* [Record extracts]
/-- Notices go to the ports whose IRQ_EN has the bit of TAMPER. -/
theorem State.foldl_tamperNotice (l : List (Nat × Nat × Nat × Nat × Nat × Nat)) (s : State) :
    let t := l.foldl State.tamperNotice s
    t = { s with portA := t.portA, portB := t.portB } ∧ ∀ p, (t.port p).stagedNotices =
      (s.port p).stagedNotices ++ if (irqEn s.cfg.cur p).getLsbD 6 then l.map tamperNoticeOf else [] := by
  induction l generalizing s with
  | nil => exact ⟨rfl, by simp⟩
  | cons e l ih =>
    obtain ⟨he, hp⟩ := ih (s.tamperNotice e)
    refine ⟨he.trans rfl, fun p => ?_⟩
    have hone : ((s.tamperNotice e).port p).stagedNotices =
        (s.port p).stagedNotices ++ if (irqEn s.cfg.cur p).getLsbD 6 then [tamperNoticeOf e] else [] := by
      cases p
      all_goals
        simp only [State.tamperNotice, State.notify, State.port]
        split
        · rfl
        · exact (List.append_nil _).symm
    rw [List.foldl_cons, hp, hone, show (s.tamperNotice e).cfg = s.cfg from rfl, List.append_assoc]
    split <;> rfl

/-- The record of an event as it waits (Table 14.12). -/
def tamperWaiting (present : BitVec 16) (e : Nat × Nat × Nat × Nat × Nat × Nat) : Waiting :=
  { cls := .other, typ := 0x64
    body := padTo 32 (eventHead e ++ leN 8 e.2.2.2.2.1 ++ leN 4 e.2.2.2.2.2 ++ leN 2 present.toNat) }

theorem State.foldl_tamperRecord (l : List (Nat × Nat × Nat × Nat × Nat × Nat)) {s : State} (h : s.log.begun = true) :
    l.foldl State.tamperRecord s =
      { s with log := { s.log with waiting := s.log.waiting ++ l.map (tamperWaiting s.tamper.present) } } := by
  induction l generalizing s with
  | nil => simp
  | cons e l ih =>
    have hone : s.tamperRecord e =
        { s with log := { s.log with waiting := s.log.waiting ++ [tamperWaiting s.tamper.present e] } } := by
      simp [State.tamperRecord, State.record, h, tamperWaiting, RecClass.rank]
    rw [List.foldl_cons, hone, ih (by exact h)]
    simp

/-- Records have been appended, the log is now `e`, and the notices of its events are not yet published. -/
def State.appendedTo (s : State) (e : Evidence) : State := { s with
  log := e, fp := { s.fp with journal := s.fp.journal.drop (s.log.accesses - e.accesses) }
  tamper := { s.tamper with
    due := s.tamper.due.drop (s.log.events - e.events), dueWritten := s.tamper.dueWritten.drop (s.log.events - e.events)
    queued := s.tamper.queued - (s.log.events - e.events) } }

theorem State.appending_eq (s : State) (f : Evidence → Evidence) :
    let e := f { s.log with waiting := fillBodies s.log.waiting s.fp.journal }
    s.appending f = (s.tamper.due.take (s.log.events - e.events)).foldl State.tamperNotice (s.appendedTo e) := rfl

theorem tamperEventsAreRecorded : Claim.TamperEventsAreRecorded := by
  unfold Claim.TamperEventsAreRecorded
  intro s
  refine ⟨?_, ?_, ?_, ?_⟩
  · intro h
    rw [State.publishTamper, if_pos (Option.isSome_iff_ne_none.2 h)]
  · intro h hb
    rw [State.publishTamper, if_neg (by simp [h]), if_neg (by simp [hb]), State.foldl_tamperRecord _ (by exact hb)]
    rfl
  · intro h hb
    rw [State.publishTamper, if_neg (by simp [h]), if_pos (by simp [hb])]
    obtain ⟨ht, hp⟩ := State.foldl_tamperNotice s.tamper.due
      { s with tamper := { s.tamper with due := [], dueWritten := [], queued := 0 } }
    exact ⟨by rw [ht], by rw [ht], fun p => by rw [hp]; cases p <;> rfl⟩
  · intro t k
    have ht := State.appending_eq s (Evidence.commit s.tick s.degraded)
    generalize Evidence.commit s.tick s.degraded { s.log with waiting := fillBodies s.log.waiting s.fp.journal } = e at ht ⊢
    obtain ⟨hkeeps, hp⟩ := State.foldl_tamperNotice (s.tamper.due.take (s.log.events - e.events)) (s.appendedTo e)
    rw [← ht] at hkeeps hp
    have hlog : t.log = e := congrArg State.log hkeeps
    have hk : k = s.log.events - e.events := by rw [← hlog]
    refine ⟨hlog, ?_, ?_, fun p => ?_⟩
    · rw [hk]; exact congrArg (fun u => u.tamper.due) hkeeps
    · rw [hlog]; exact congrArg (fun u => u.fp.journal) hkeeps
    · rw [hk]
      refine (hp p).trans ?_
      cases p <;> rfl

end Sys2Proof.Machine
end

section
/-! TAMPER_STATUS, TAMPER_ACK and its reset (R356, R358 to R361). -/

namespace Sys2Proof.Machine

open Sys2Proof

/-! ### TAMPER_STATUS -/

theorem exec_tamperStatus (h : Hdr) (s : State)
    (hc : (⟨0x70, h, []⟩ : Clause).clear { lane := 6 } s = true) :
    exec (.tamperStatus h []) s =
      .next ((⟨0x70, h, []⟩ : Clause).goes { lane := 6 } .nothing (fun tk b => b.done tk b.tamperResults) s) :=
  congrArg Host.Outcome.next (command_clear ⟨0x70, h, []⟩ (tamperStatusWork []) .nothing { lane := 6 } s hc rfl rfl rfl)

theorem State.length_tamperResults (s : State) : s.tamperResults.length = 48 := by
  simp [State.tamperResults]

/-- The fields of Table 14.11 that stand first. -/
theorem State.tamperResults_fields (s : State) :
    slice s.tamperResults 0 2 = leN 1 s.tamper.code ++ leN 1 s.tamper.lastSource ∧
      slice s.tamperResults 2 2 = leN 2 s.tamper.latched.toNat ∧ slice s.tamperResults 4 2 = leN 2 s.tamper.present.toNat ∧
      slice s.tamperResults 8 8 = leN 4 s.tamper.eventSeq ++ leN 4 s.tamper.unacked := by
  simp [State.tamperResults, leN, slice]

/-! ### TAMPER_ACK -/

theorem readEndorsements_none (t : Mem) : readEndorsements t 0 [] = .ok [] := rfl

/-- The device is in tamper hold, or has an event that is not acknowledged, and the hold is not permanent (Table 14.11). -/
theorem Tamper.code_acknowledgeable {t : Tamper} (hp : t.permanent = false) (h : t.hold = true ∨ t.unacked ≠ 0) :
    t.code ≠ 0 ∧ t.code ≠ 3 := by
  simp only [Tamper.code, hp, Bool.false_eq_true, if_false]
  rcases h with h | h
  · simp [h]
  · cases t.hold <;> simp [h]

theorem slice_zeros {args : Bytes} {n : Nat} (h : slice args 1 n = zeros n) : zero args 1 n = true := by
  rw [zero, h]
  simp

/-- TAMPER_ACK passes its own checks: from a session, or from where none is asked for, outside hold; or endorsed (R359, R360). -/
theorem tamperAckWork_check {args : Bytes} {tk : Ticket} {s : State} (hlen : 8 ≤ args.length)
    (hz : slice args 1 3 = [0#8, 0#8, 0#8]) (hseq : num args 4 4 = s.tamper.eventSeq) (hp : s.tamper.permanent = false)
    (hstill : s.stillPresent = false) (hev : s.tamper.hold = true ∨ s.tamper.unacked ≠ 0)
    (hby : (oct args 0 = 0 ∧ args.length = 8 ∧ (s.tamper.hold = false ∨ s.prot.personalised = false) ∧
        (tk.sess ≠ none ∨ thalSeal s.thal.cur tk.port = false ∨ s.prot.personalised = false)) ∨
      (oct args 0 = 2 ∧ ∃ l, readEndorsements s.thal.cur (oct args 0) (args.drop 8) = .ok l ∧
        s.ackVerifies (readEndorsements s.thal.cur (oct args 0) (args.drop 8)) = true)) :
    (tamperAckWork args).check tk s = {} := by
  have hz3 : zero args 1 3 = true := slice_zeros hz
  obtain ⟨hc0, hc3⟩ := Tamper.code_acknowledgeable hp hev
  simp only [tamperAckWork, Work.hashed]
  rcases hby with ⟨h0, h8, hhold, hsess⟩ | ⟨h2, l, hl, hver⟩
  · have he : readEndorsements s.thal.cur (oct args 0) (args.drop 8) = .ok [] := by
      rw [h0, List.drop_eq_nil_of_le (by omega)]
      exact readEndorsements_none _
    have hauth : (tk.sess.isNone && thalSeal s.thal.cur tk.port && s.prot.personalised) = false := by
      rcases hsess with h | h | h
      · simp [h]
      · simp [h]
      · simp [h]
    have hopen : (s.tamper.hold && s.prot.personalised) = false := by
      rcases hhold with h | h <;> simp [h]
    simp only [he]
    simp [h0, hlen, hz3, hauth, hopen, hc0, hc3, hseq, hstill]
  · rw [hl] at hver
    simp only [hl]
    simp [h2, hlen, hz3, hver, hc0, hc3, hseq, hstill]

theorem exec_tamperAck (h : Hdr) (args : Bytes) (s : State)
    (hc : (⟨0x71, h, args⟩ : Clause).clear
      (eccNeed s.thal.cur 0x71 (readEndorsements s.thal.cur (oct args 0) (args.drop 8))) s = true)
    (hw : (tamperAckWork args).check ((⟨0x71, h, args⟩ : Clause).ticket s) s = {}) :
    exec (.tamperAck h args) s = .next ((⟨0x71, h, args⟩ : Clause).goes
      (eccNeed s.thal.cur 0x71 (readEndorsements s.thal.cur (oct args 0) (args.drop 8))) .nothing (hashedRun fun tk b =>
        (b.push (.ack tk (readEndorsements b.thal.cur (oct args 0) (args.drop 8)).parties)).done tk []) s) :=
  congrArg Host.Outcome.next (command_clear ⟨0x71, h, args⟩ (tamperAckWork args) .nothing _ s hc rfl rfl hw)

/-- The record of an acknowledgement is its clause's already: the place that the change gives it is the one it has. -/
theorem Waiting.of_ack (tk : Ticket) (by_ : List Nat) (w : Waiting) (hc : w.cls = .reply) (hr : w.rank = 3) :
    Waiting.of (.ack tk by_) w = w := by
  obtain ⟨cls, typ, body, deferred, order, rank⟩ := w
  obtain rfl : cls = .reply := hc
  obtain rfl : rank = 3 := hr
  rfl

/-- What `record` queues (R39, R437). -/
theorem State.record_log (s : State) (c : RecClass) (typ : Nat) (b : Bytes) (n : Nat) :
    ∃ l, (s.record c typ b n).log.waiting = s.log.waiting ++ l ∧ ∀ w ∈ l, w.cls = c ∧ w.rank = c.rank := by
  cases h : s.log.begun with
  | true => exact ⟨_, s.record_waiting c typ b n h, by simp⟩
  | false => exact ⟨[], by rw [s.record_before c typ b n h, List.append_nil], by simp⟩

/-- The tamper block once its events are acknowledged (R359). -/
def Tamper.acked (t : Tamper) : Tamper := { t with latched := 0, unacked := 0, written := 0, writtenCount := 0 }

theorem Tamper.acked_code {t : Tamper} (hp : t.permanent = false) : t.acked.code = if t.hold then 2 else 0 := by
  simp [Tamper.code, Tamper.acked, hp]

/-- The record of an acknowledgement waits, and its events are acknowledged. -/
def State.ackRecorded (s : State) (tk : Ticket) (by_ : List Nat) : State :=
  { s.recordReply tk 0x65 (leN 4 s.tamper.eventSeq ++ leN 2 s.tamper.latched.toNat ++ leN 1 (by_.getD 0 0xFF) ++
      leN 1 (by_.getD 1 0xFF) ++ leN 8 (if s.tamper.hold then s.tamper.holdTick else 0)) with tamper := s.tamper.acked }

/-- What an acknowledgement does: the latch is cleared, the record and the reply are made, and in hold the reset is due. -/
theorem State.applyAck_eq {s : State} (hp : s.tamper.permanent = false) (tk : Ticket) (by_ : List Nat) :
    s.applyAck tk by_ = State.amend
      { s.ackRecorded tk by_ with
          power := if s.tamper.hold then { s.power with resetDue := some (5, s.tick + 8) } else s.power } tk 0
      (leN 2 s.tamper.latched.toNat ++ leN 1 (if s.tamper.hold then 2 else 0) ++ [0#8] ++
        if s.tamper.hold then leN 4 (s.tick + 8) else zeros 4) := by
  have hu : s.applyAck tk by_ =
      if s.tamper.hold then State.amend
        { s.ackRecorded tk by_ with power := { s.power with resetDue := some (5, s.tick + 8) } } tk 0
        (leN 2 s.tamper.latched.toNat ++ leN 1 s.tamper.acked.code ++ [0#8] ++ leN 4 (s.tick + 8))
      else (s.ackRecorded tk by_).amend tk 0
        (leN 2 s.tamper.latched.toNat ++ leN 1 s.tamper.acked.code ++ [0#8] ++ zeros 4) := rfl
  rw [hu, Tamper.acked_code hp]
  by_cases h : s.tamper.hold = true
  · simp only [if_pos h]
  · simp only [if_neg h]
    rfl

* [About this task] Copy exactly the lines running from the one that holds "if s.tamper.hold then leN" to the last line of the listing above. Include both of those lines.

* [Response to this task]
        if s.tamper.hold then leN 4 (s.tick + 8) else zeros 4) := by
  have hu : s.applyAck tk by_ =
      if s.tamper.hold then State.amend
        { s.ackRecorded tk by_ with power := { s.power with resetDue := some (5, s.tick + 8) } } tk 0
        (leN 2 s.tamper.latched.toNat ++ leN 1 s.tamper.acked.code ++ [0#8] ++ leN 4 (s.tick + 8))
      else (s.ackRecorded tk by_).amend tk 0
        (leN 2 s.tamper.latched.toNat ++ leN 1 s.tamper.acked.code ++ [0#8] ++ zeros 4) := rfl
  rw [hu, Tamper.acked_code hp]
  by_cases h : s.tamper.hold = true
  · simp only [if_pos h]
  · simp only [if_neg h]
    rfl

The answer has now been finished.